Tagged: triangles
Sunday sketch #62
Part of what kept me interested in last week’s sketch is the odd perspective — on the left, the top of the zig-zags is in full view; on the right, it’s the bottom. That sort of unnatural, confusing perspective makes me look at the design again and again.
I haven’t played with perspective much yet, so this might be an area I delve into a little more. This week’s sketch is based on a quick doodle that I made of an apartment building façade in Melbourne awhile back; I found it on the back of a receipt when cleaning out my wallet recently.

I like how rotating the sketch gives an entirely new look — a new perspective — to the design:

Or even…

If you were brave enough to try a Y-seam, this design could be made into a quilt pattern by combining a triangle and two right trapezoids. Otherwise, you could just use two rectangles, one half-square triangle and one 2:1 half-rectangle triangle per block.
Sunday sketch #61
I haven’t done much sketching in awhile. I’m not sure if I’m in a bit of a slump, or if I’ve just been overwhelmed with other stuff – work, life, more work, etc. Probably a bit of both.
So here’s a design I sketched a few weeks ago. I set it aside because I wanted to work on it some more… maybe add a second colour on the other side of those crinkly shapes, maybe work on the angles a little. If I get around to developing it a bit more, I’ll post that too.

To translate this sketch into a quilt, you could combine lots of strips (pieced together at an angle, not unlike last week‘s design) or use triangles, rectangles and squares. The 6 crinkly shapes are made up of multiple copies of a single repeating unit (2 x 4 squares in the sketch), so another approach could be to chain-piece a bunch of them instead.
Sunday sketch #57
I’ve mentioned before that I tend to explore a lot of regular, methodical and systematic variations on a theme before branching out into ‘improv’ or disordered versions of the same idea. It’s just how my brain works: I feel more comfortable tackling things in a structured way before exploring the unstructured. It’s almost like I need to establish the rules before I can decide how to break them.

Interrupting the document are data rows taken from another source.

/-! Replay (08 R175). -/

/-- Present again the held instructions of a launch's threads that wait for replay, or for earlier accesses that do; evicted records are posted. -/
def State.replayThreads (s : State) (serial : Word) : State :=
  let l := s.launch serial
  let waits (h : Option Held) : Bool := match h with
    | some x => (match x.cause with | .xlate _ => true | .own => true | .vu => true | _ => false)
    | none => false
  let ts := l.cores.flatMap fun c => (s.ctxsOf c serial).filter fun t =>
    (s.ctx t).parked && waits (s.ctx t).held && !s.resume.contains t && !(l.isPair && decide (8 ≤ t.ctx))
  let s := { s with resume := s.resume ++ ts }
  (s.spills.filter fun x => x.serial == serial && !x.woken && waits x.ctx.held).foldl State.wakeSpill s

/-- Engine operations of a launch that wait for replay go on. -/
def State.replayEngines (s : State) (serial : Word) : State :=
  let hart (k : Core) (h : Nat × Hart) : Nat × Hart :=
    if (mget Port.reset k.ports (h.1 % 4)).serial = serial then (h.1, { h.2 with stalled := false }) else h
  let tag (h : Nat × HTag) : Nat × HTag := (h.1, { h.2 with
    sched := h.2.sched.map fun c => if c.serial = serial then { c with ops := c.ops.map fun o => { o with stalled := false } } else c })
  let cores := s.cores.map fun (k : Nat × Core) => (k.1, { k.2 with harts := k.2.harts.map (hart k.2) })
  let dies := s.dies.map fun (d : Nat × Die) => (d.1, { d.2 with htags := d.2.htags.map tag })
  { s with cores := cores, dies := dies }

/-- REPLAY: every parked or recorded access of a launch replays; a further fault posts a record again. -/
def execReplay (serial : Word) (s : State) : Res :=
  if !s.secure then .next s
  else
    let s := { s with host := { s.host with granules := s.host.granules.filter fun g => g.1 != serial } }
    let s := s.updLaunch serial fun l => { l with waitReplay := false }
    .next (((s.refault serial).replayThreads serial).replayEngines serial)

/-! Invalidation, migration, quotes, tokens, recovery. -/

/-- TLBINV: up to 16 invalidations are pending; one more is discarded, and TLBSEQ bit 63 says so. -/
def execTlbinv (v : Word) (s : State) : Res :=
  let h := s.host
  if !s.secure then .next s
  else if 16 ≤ h.tlbpend.length then .next { s with host := { h with tlbovf := true } }
  else .next { s with host := { h with tlbpend := h.tlbpend ++ [v] } }

/-- Is a physical address in a stack? -/
def inStack (pa : Nat) : Bool := decide (pa < 8 * 2 ^ 36 ∧ pa % 2 ^ 36 < stackBytes)

/-- Key of the migration that a MIGCMD write names: stack of MIGSRC, slot. -/
def State.migKey (s : State) (v : Word) : Nat := fld s.host.migsrc.toNat 36 3 * 8 + bits v 2 0

/-- MIGRATION_START: a free slot of the stack takes the frame; from here every write to it lands in both (DEDUCED, log 67). -/
def execMigrationStart (v : Word) (s : State) : Res :=
  let src := s.host.migsrc.toNat / 65536 * 65536
  let dst := s.host.migdst.toNat / 65536 * 65536
  if !s.secure ∨ bits v 9 8 ≠ 1 ∨ (mfind s.migs (s.migKey v)).isSome then .next s
  else if !inStack src then .fault (.noMemory src)
  else if !inStack dst then .fault (.noMemory dst)
  else .next { s with migs := mset s.migs (s.migKey v) { src := src, dst := dst, done := false, ending := false } }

So, more windows this week, but peering into an array of angled lines of varying thickness. As with most of my ‘improv’-like sketches, I didn’t think this one through too much — just started shading from the top left, deciding what worked best in each rectangle depending on its closest neighbours. Taking it one rectangle at a time helps to keep the whole design balanced in terms of the direction of the angles, the thickness of the stripes, and the amount of shading.
All the angles are 45 degrees (there’s only so much disorder I can handle at once!), so the construction would be fairly simple (following the same general procedure as Sunday sketches #54 and #55). This design would work well with multiple fabrics, and with scraps too.